Exercise description = Please transcribe, exactly, the line that contains "R150, R207). -/" and every line after it to the end of the records, and nothing else.

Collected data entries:
/-- Hardware reset puts every piece of the block's state to the value of the reset table, and only it clears ERR (R275, R42, log 7 (notes/assumptions/7.md), log 10 (notes/assumptions/10.md)).
That a reset keeps the host's lists and positions (log 7) and is an entry of `inputs` (log 10) are the model's choices. -/
def Obligations.ResetLeavesTableValues : Prop :=
  (∀ p : Params, (State.resetWith p).AtReset ∧ (State.resetWith p).par = p)
    ∧ State.reset.AtReset
    ∧ (∀ s : State, s.resetDueNow = true → ∃ t : State, step s = .next t ∧ t.AtReset ∧ t.par = s.par
        ∧ t.progA = s.progA ∧ t.progC = s.progC ∧ t.cpA = s.cpA ∧ t.cpC = s.cpC)
    ∧ ∀ s t : State, s.resetDueNow = false → s.err = true → step s = .next t → t.err = true

/-- Words the spec writes out decode to the commands it says they are (R101, R102, R106, R121, R123, R126, R133, R151, R169, R185, R202, R207). -/
def Obligations.SpecWordsDecode : Prop :=
  decode { h := 0x00000000, d := 0 } = .ok .nop
    ∧ decode { h := 0x01000001, d := 2 } = .ok (.cfgWr 0 0 1 2)
    ∧ decode { h := 0x05100000, d := 0 } = .ok (.blk 1)
    ∧ decode { h := 0x10000103, d := 0xBFE0000000000000 } = .ok (.bqWrc 0 1 3 0xBFE0000000000000)
    ∧ decode { h := 0x12200001, d := 0 } = .ok (.bqCommit 2 true)
    ∧ decode { h := 0x15000000, d := 0x3FF0000000000000 } = .ok (.bqProc 0 0 0x3FF0000000000000)
    ∧ decode { h := 0x17000005, d := 0 } = .ok (.bqRds 0 0 5)
    ∧ decode { h := 0x20000000, d := 0x3F000000 } = .ok (.rmsAcc 0 0x3F000000)
    ∧ decode { h := 0x30000000, d := 0xC1A00000 } = .ok (.knEval 0 0xC1A00000)
    ∧ decode { h := 0x40000000, d := 0x3FF0000000000000 } = .ok (.foStep 0 0x3FF0000000000000)
    ∧ decode { h := 0x60010003, d := 0x3FE0000000000000 } = .ok (.osWrt 1 0 3 0x3FE0000000000000)
    ∧ decode { h := 0x61000000, d := 0x3F800000 } = .ok (.osUp 0 0x3F800000)

/-- A command's twelve bytes, header first and each word little-endian, read back as the command (R61). -/
def Obligations.CommandBytesRoundTrip : Prop :=
  ∀ (k : Cmd) (rest : List Byte), k.toBytes.length = 12
    ∧ (∀ n : Nat, n < 4 → k.toBytes[n]? = some (k.h.extractLsb' (8 * n) 8))
    ∧ (∀ n : Nat, n < 8 → k.toBytes[4 + n]? = some (k.d.extractLsb' (8 * n) 8))
    ∧ Cmd.ofBytes (k.toBytes ++ rest) = some (k, rest)

/-- Every step keeps every stored integer in its stated range (R7, R24, R25, R32). -/
def Obligations.StepKeepsIntegersLegal : Prop :=
  ∀ s t : State, s.IntsLegal → step s = .next t → t.IntsLegal

/-- Every step keeps every index space in canonical form and inside its index range (R27, R30, R32, R36, R37, R40).
The canonical form is the model's choice (log 11); the index ranges are the spec's. -/
def Obligations.StepKeepsIndexSpacesCanonical : Prop :=
  ∀ s t : State, s.IntsLegal → s.Stored → step s = .next t → t.IntsLegal ∧ t.Stored

/-- Every step keeps every staged and active parameter in its range (R25, R110). -/
def Obligations.StepKeepsParametersInRange : Prop :=
  ∀ s t : State, s.ParamsInRange → step s = .next t → t.ParamsInRange

/-- Every step keeps: RUNNING implies PREPARED, the fault fields agree with ERR, queues within capacity (R22, R23, R38, R104, R251). -/
def Obligations.StepKeepsModesConsistent : Prop :=
  ∀ s t : State, s.ModeConsistent → step s = .next t → t.ModeConsistent

/-- The state after reset meets every invariant, for every legal choice of the implementation parameters (R42, R6).
The parameters of `State.reset` are the model's choice (log 1, log 2), and so is the canonical form (log 11). -/
def Obligations.ResetMeetsInvariants : Prop :=
  (∀ p : Params, paramsLegal p = true → (State.resetWith p).IntsLegal ∧ (State.resetWith p).Stored
      ∧ (State.resetWith p).ParamsInRange ∧ (State.resetWith p).ModeConsistent)
    ∧ State.reset.IntsLegal ∧ State.reset.Stored ∧ State.reset.ParamsInRange ∧ State.reset.ModeConsistent

/-- The active bank, the SVF bank, the active parameters, the knee cache and the window length change only in BLK of their band (R25, R28, R29, R33, R69, R70). -/
def Obligations.OnlyBlkActivates : Prop :=
  ∀ (s t : State) (p : Port) (k : Cmd) (b : BitVec 4), s.resetDueNow = false → s.pick = some (p, k) →
    decode k ≠ .ok (.blk b) → step s = .next t →
    (t.band b).actN = (s.band b).actN ∧ (t.band b).actC = (s.band b).actC ∧ (t.band b).actV = (s.band b).actV
      ∧ (t.band b).active = (s.band b).active ∧ (t.band b).knee = (s.band b).knee ∧ (t.band b).rmsW = (s.band b).rmsW

/-- In mode RUNNING no step changes a configuration register, a topology or a tap (R24, R36, R285). -/
def Obligations.ConfigurationFixedWhileRunning : Prop :=
  ∀ s t : State, s.resetDueNow = false → s.running = true → step s = .next t →
    t.cfgNch = s.cfgNch ∧ t.cfgS = s.cfgS ∧ t.cfgMaxblk = s.cfgMaxblk ∧ t.stages = s.stages
      ∧ ∀ b : BitVec 4, (t.band b).topo = (s.band b).topo

/-- A command appends its result words to the stream of its own port, as many as its row says, none if it faults (R68). -/
def Obligations.ResultsAppendToOwnStream : Prop :=
  ∀ (s t : State) (p : Port) (k : Cmd), s.resetDueNow = false → s.pick = some (p, k) → step s = .next t →
    ∃ ws : List Word,
      (p = .a → t.respA = s.respA ++ ws ∧ t.respC = s.respC)
      ∧ (p = .c → t.respC = s.respC ++ ws ∧ t.respA = s.respA)
      ∧ (s.err = false → t.err = true → ws = [])
      ∧ (t.err = false → ∀ i : Instr, decode k = .ok i → ws.length = resultCount i s)

/-- A command other than PREPARE changes only the band its bnd field names and, OS.RESET apart, the channel its chs field names (R106, R126, R150, R207). -/
def Obligations.CommandsTouchOneBandOneChannel : Prop :=
  ∀ (i : Instr) (s t : State), exec i s = .next t → i ≠ .prepare →
    (∀ b : BitVec 4, b ≠ i.fields.bnd → t.band b = s.band b)
    ∧ (i ≠ .osReset → ∀ c : BitVec 4, c ≠ i.fields.chs → t.chan c = s.chan c)

end
end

Solution for this exercise =
/-- A command other than PREPARE changes only the band its bnd field names and, OS.RESET apart, the channel its chs field names (R106, R126, R150, R207). -/
def Obligations.CommandsTouchOneBandOneChannel : Prop :=
  ∀ (i : Instr) (s t : State), exec i s = .next t → i ≠ .prepare →
    (∀ b : BitVec 4, b ≠ i.fields.bnd → t.band b = s.band b)
    ∧ (i ≠ .osReset → ∀ c : BitVec 4, c ≠ i.fields.chs → t.chan c = s.chan c)

end
end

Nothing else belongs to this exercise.